BACKGROUND OF THE INVENTION

Field of the Invention

The present invention relates to milling equipment capable of operating continuously inside a flotation cell to allow flotation and milling to be conducted simultaneously.

Related Processes

In the mineral processing industry, in order to concentrate an ore using froth flotation, it is important to reduce the size of run-of-mine ore to liberate utile minerals from gangue, and to reach a size distribution which can be handled by the flotation process. The size reduction process is conducted separately in a crushing process followed by a milling process. The ore is typically reduced to a size distribution ranging from a few mm to a few microns before commencing the flotation process. The size to which the ore is reduced is linked to the extent to which utile minerals and gangue are liberated.

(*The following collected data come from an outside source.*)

/-- Events of a thread: one that stands at the place, whichever thread is current, and none where no thread stands. Convoys, the
one-slot entries and the step word issue by their events in a lagging model as they do at once in a prompt one (log 6); the history buffer,
lanes, waits, deadlines, traps, suspensions, pre-emption and gang switches (03 R60; 04 R97, R100, R102; 05 R119; 10 R274, R279, R288, R291,
R295, R301; 12 R350, R354, R362, R366). The model's choices: a load is performed where it runs, so that its response changes nothing (log 19),
and what Eloaler maps or rewrites before it resumes a thread is free (log 78). -/
def Obligations.ThreadEvents : Prop :=
  (∀ (s : State) (i : Instr) (p : Nat), eventPlace i = some p →
    ((s.threads.all fun t => !t.isAt p) = true → exec i s = .next s) ∧
    ∀ (k : Nat) (t : State), s.th.isAt p = false → s.others.findIdx? (Thread.isAt p) = some k → exec i (s.swapWith k) = .next t →
      exec i s = .next (t.swapWith k)) ∧
  (∀ (s : State) (p pa : Nat), exec (.loadResponse p pa) s = .next s) ∧
  (∀ (s : State) (p : Nat), s.th.isAt p = true → s.th.life = .running →
    (∀ (i : Instr) (op : Nat) (w : VWord) (k g : Nat), viqWord i = some (op, w, k) → laneToScalar op w = false → i.wellFormed = true →
      Ready s op w → 2 ^ 32 ≤ g →
      (op < 0x40 → ∃ a b c t, exec i (lagging s) = .next a ∧ a.th.fr.viq.length = 1 ∧ exec (.convoyIssue p g) a = .next b ∧
        exec (.convoyRetire p) b = .next c ∧ exec i s = .next t ∧ c = lagging t) ∧
      (op = 0x62 → s.th.st.entries = [] → s.th.st.unacked = [] → ∃ a b c t, exec i (lagging s) = .next a ∧ exec (.convoyIssue p g) a = .next a ∧ exec (.vamoPerform p g) a = .next b ∧
        exec (.convoyRetire p) b = .next c ∧ exec i s = .next t ∧ c = lagging t) ∧
      (op = 0x63 → w.fn.toNat / 32 = 2 → s.th.st.entries = [] → s.th.st.unacked = [] → ∃ a b c t, exec i (lagging s) = .next a ∧ exec (.amergePerform p g) a = .next b ∧
        exec (.convoyRetire p) b = .next c ∧ exec i s = .next t ∧ c = lagging t)) ∧
    (∀ h hs, s.th.fr.hist = h :: hs →
      ((∀ e ∈ s.th.fr.viq, e.safe = true ∨ h.seq < e.seq) → exec (.historyEntryRetire p) s =
        .next ((s.onFr fun f => { f with hist := hs }).onLn fun l => { l with flags := l.flags ||| h.flags })) ∧
      ((∃ e ∈ s.th.fr.viq, e.safe = false ∧ e.seq ≤ h.seq) → exec (.historyEntryRetire p) s = .next s)) ∧
    (∀ e, OneEntry s e → s.th.fr.m.lvl = false →
      (∀ n rs, e.slot = .mtc n → (n, rs) ∈ laneWrites → e.sc &&& rs = 0 → ∃ t, exec (.mtcLaneEntry p) s = .next t ∧ t.crValue n = e.sc ∧
        t.th.fr.viq = [] ∧ t.th.fr.s = s.th.fr.s ∧ t.th.fr.spc = s.th.fr.spc ∧ t.mem = s.mem) ∧
      (∀ n, e.slot = .commit n → s.prompt = false → ∃ t, exec (.commitEntry p) s = .next t ∧ t.th.fr.viq = [] ∧
        t.th.st = { s.th.st with open_ := s.th.st.open_ + 1, unc := false } ∧ t.th.ln = { s.th.ln with vl := n.getD s.th.ln.vl } ∧
        t.th.fr.spc = s.th.fr.spc ∧ t.mem = s.mem)) ∧
    (∀ (l : LaneSection) (cl j : Nat) (i : Instr) (d : RegNo) (x : Word) (fl : Flags), LaneAt s l cl j i → j < 2048 →
      intResult (asLane s l j) i = some (d, x, fl) ∨ fpResult (asLane s l j) i = some (d, x, fl) → fl &&& s.th.fr.copy.traps = 0 →
      let next := l.pcs.getD j 0 + 4
      ∃ t, exec (.laneIssue p cl) s = .next t ∧ t.th.fr.curLane = none ∧ t.th.fr.spc = l.origin ∧
        t.th.fr.lanes = some { l with pcs := l.pcs.set j next, last := l.last.set (j / 8) (j % 8) } ∧
        LaneRegisterWord (asLane s l j) (t.onFr fun f => { f with curLane := some j, spc := next, lanes := some l }) j d x fl) ∧
    (∀ (l : LaneSection) (cl j : Nat) (i : Instr) (u : State), LaneAt s l cl j i → (intResult s i).isSome = true ∨ (branchForm s i).isSome = true →
      exec i (asLane s l j) = .next u → u.th.fr.lanes = some l → u.th.fr.curLane = some j →
      exec (.laneIssue p cl) s = .next (u.onFr fun f => { f with
        curLane := none, spc := l.origin, lanes := some { l with pcs := l.pcs.set j f.spc, last := l.last.set (j / 8) (j % 8) } })) ∧
    (∀ (d : RegNo) (x : Word), s.th.fr.wait = .time d x →
      (s.gtime < x → exec (.waitTReturn p) s = .next s) ∧
      (x ≤ s.gtime → LogRoom s → exec (.waitTReturn p) s = .next (((s.onFr fun f => { f with wait := .none }).wr d s.gtime).seqNext 4)) ∧
      (x ≤ s.gtime → d ≠ 0 → s.th.fr.curLane = none → s.unsafeOlder = true → 64 ≤ s.th.fr.hist.length →
        exec (.waitTReturn p) s = .next s)) ∧
    (∀ r g, s.th.fr.wait = .huddle r g →
      (hudGen (s.syncSeen s.th.bind.die (r / 512) (r % 512)) = g → exec (.hudWaitReturn p) s = .next s) ∧
      (hudGen (s.syncSeen s.th.bind.die (r / 512) (r % 512)) ≠ g → LogRoom s →
        exec (.hudWaitReturn p) s = .next ((ordered (s.onFr fun f => { f with wait := .none }) 1 3).seqNext 8))) ∧
    (∀ v, s.th.fr.wait = .ring v →
      let held := (s.postGet (56 * s.th.bind.die + s.th.bind.core) (ptagTag s)).toNat
      (held < v → exec (.waitiReturn p) s = .next s) ∧
      (v ≤ held → LogRoom s → exec (.waitiReturn p) s =
        .next ((lastIs (ordered (s.onFr fun f => { f with wait := .none }) 1 2) held).seqNext 8))) ∧
    (∀ d va g ord scope pa, s.th.fr.wait = .arrival d va g ord scope → FrontQuiet s → ord < 2 → Resident s true 0 va 16 .write pa →
      let d1 := leNat (memBytes s.mem (pa + 8) 8)
      ∃ t, exec (.awWaitReturn p) s = .next t ∧ t.onUnc (cold s) = if d1 / 2 ^ 40 % 2 ^ 20 = g then s
        else ((ordered (s.onFr fun f => { f with wait := .none }) ord scope).wr d (word d1)).seqNext 8) ∧
    (∀ n, s.th.fr.wait = .copies n → s.th.fr.viq = [] →
      let out := (s.copies.filter fun c => c.owner = p).length
      (n.toNat < out → exec (.cpwReturn p) s = .next s) ∧
      (out ≤ n.toNat → exec (.cpwReturn p) s = .next (ordered (s.onFr fun f => { f with wait := .none }) 1 3))) ∧
    (s.gtime ≤ s.th.fr.regs.dline → exec (.deadline p) s = .next s) ∧
    (s.th.fr.regs.dline < s.gtime → s.older = [] → exec (.deadline p) s = .next (s.fatalEnd .deadline noIndex s.th.fr.spc s.vcp 0 false)) ∧
    (∀ c idx, s.older = [] →
      (c ∈ [.illegal, .controlFlow, .misaligned, .kindCross, .arithmetic, .skew, .peerLost, .trap, .breakpoint] →
        exec (.trapDelivery p c idx) s = .next (s.takeException c idx s.th.fr.spc s.th.fr.spc 0 false)) ∧
      (c ∈ [.pageFault, .poison, .machineCheck] → ∃ t, exec (.suspendToEloaler p c idx) s = .next t ∧
        t.th.life = .suspended c idx s.th.fr.spc s.th.fr.spc ∧ t.th.fr.s = s.th.fr.s ∧ t.mem = s.mem)) ∧
    (s.th.fr.regs.dline < s.gtime → s.older = [] → exec (.preemption p) s = exec (.deadline p) s) ∧
    (s.gtime ≤ s.th.fr.regs.dline → (∀ e ∈ s.older, e.issued = false) →
      (∃ t, exec (.preemption p) s = .next t ∧ t.th.life = .swapped ∧ t.th.fr.s = s.th.fr.s ∧ t.th.fr.spc = s.th.fr.spc ∧ t.th.ln = s.th.ln ∧
        t.th.fr.m.lvl = s.th.fr.m.lvl ∧ t.mem = s.mem) ∧
      ∀ o inc at_ res, Alone s → s.th.bind.ctx = o → inc ≠ o → s.saved = [] → at_ ≤ s.gtime →
        ∃ t x, exec (.gangSwitch o ⟨inc, at_, res⟩) s = .next t ∧ t.th.life = .free ∧
          t.others = [] ∧ t.images = [x] ∧ x.life = .swapped ∧ x.fr.s = s.th.fr.s ∧ x.bind = s.th.bind ∧
          t.hub.switches = (s.hub.switches.filter fun w => w.incoming ≠ inc) ++ [{ outgoing := o, incoming := inc, resume := res }] ∧
          (o ≠ 0 → o ∈ t.hub.away) ∧ inc ∉ t.hub.away)) ∧
  (∀ (s : State) (o inc : Nat) (at_ : BitVec 64) (res : Option (BitVec 64)), s.gtime < at_ → exec (.gangSwitch o ⟨inc, at_, res⟩) s = .next s) ∧
  ∀ (s : State) (p : Nat), s.th.isAt p = true →
    let home := ∀ k ∈ s.saved, ¬ (k.ctx = s.th.bind.ctx ∧ k.die = s.th.bind.die)
    let timely := ∀ w r, (s.hub.switches.find? fun w => w.incoming = s.th.bind.ctx) = some w → w.resume = some r → r ≤ s.gtime
    (∀ c idx spc vcp, s.th.life = .suspended c idx spc vcp →
      (home → s.dev.defaultPolicy = false ∨ (c ≠ .poison ∧ c ≠ .machineCheck) → ∃ t, exec (.eloalerResume p) s = .next t ∧ t.th.life = .running ∧
        { t.th.fr with regs := s.th.fr.regs } = s.th.fr ∧ t.th.ln = s.th.ln ∧
        (c ≠ .pageFault → c ≠ .poison → c ≠ .machineCheck → t.mem = s.mem) ∧
        (c = .pageFault → (∀ va, s.missingPte s.walker va = none) → t.mem = s.mem)) ∧
      (s.dev.defaultPolicy = true → c = .poison ∨ c = .machineCheck → exec (.eloalerResume p) s = exec (.fatalEnd p) s) ∧
      (Alone s → ∃ t, exec (.fatalEnd p) s = .next t ∧ t.th.life = .ended ∧ ∀ l ∈ s.hub.launches, l.number = s.th.bind.launch →
        l.firstFatal = none → l.status ≠ 6 → ∃ l' ∈ t.hub.launches, l'.number = l.number ∧ l'.firstFatal = some s.th.bind.flat ∧ l'.code = c.code ∧
          l'.report[1]? = some spc ∧ l'.report[2]? = some vcp ∧ l'.report[3]? = some idx)) ∧
    (s.th.life = .swapped → home → timely → ∃ t, exec (.switchResume p) s = .next t ∧ t.th.life = .running ∧ { t.th.fr with regs := s.th.fr.regs } = s.th.fr ∧ t.th.ln = s.th.ln ∧ t.mem = s.mem) ∧
    (∀ go, s.th.life = .swappedBound go → timely → ∃ t, exec (.switchResume p) s = .next t ∧ t.th.life = .bound ∧ t.th.fr = s.th.fr ∧
      t.mem = s.mem) ∧
    (¬ timely → exec (.switchResume p) s = .next { s with hub := { s.hub with
      switches := s.hub.switches.filter fun w => (s.th :: s.others).any fun x => decide (x.bind.ctx = w.incoming) && x.life.isSwapped } })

The froth flotation concentration is conducted by using the differences in the ability of air bubbles to selectively adhere to surfaces of specific minerals in a slurry. The particles which adhere to air bubbles are then carried to the surface and removed, while the particles that do not adhere to air bubbles remain wet and stay in the liquid phase. The flotation process is strongly influenced by the upstream crushing and milling of the ore. Metallurgical flotation performance (recovery, grade, mass pull) is improved when a narrow feed particle size distribution is achieved. This is a difficult task to achieve practically.

To improve flotation metallurgical performance, liberated particles should be recovered as they are generated to avoid being re-milled to a finer particle size, the recovery of which is relatively low.

A milling and flotation process can be done in two or more stages to recover liberated particles before re-milling the tailings. This approach improves metallurgical performance compared to single stage milling and flotation.

The implementation of a multi-stage milling and flotation process, however, requires a larger plant size resulting in a corresponding increase in process CAPEX and OPEX.

An aim of the present invention is to address, at least partly, the aforementioned problems.

SUMMARY OF THE INVENTION

Since conducting milling and flotation in several stages is CAPEX intensive, it is proposed to perform the milling and flotation continuously in one process. To this end, the invention provides a grinding device suitable for operating inside a flotation cell. The grinding device is equipped with three main zones: a collecting zone in which particles are collected through a settling process; a grinding zone in which particles undergo a size reduction process; and a pumping zone from which milled particles are recycled to the flotation cell.

The grinding device may be configured to be inserted into an existing flotation cell, or to be removed therefrom, without interrupting a flotation process. Preferably, the device is locatable in a dead zone formed in the flotation cell.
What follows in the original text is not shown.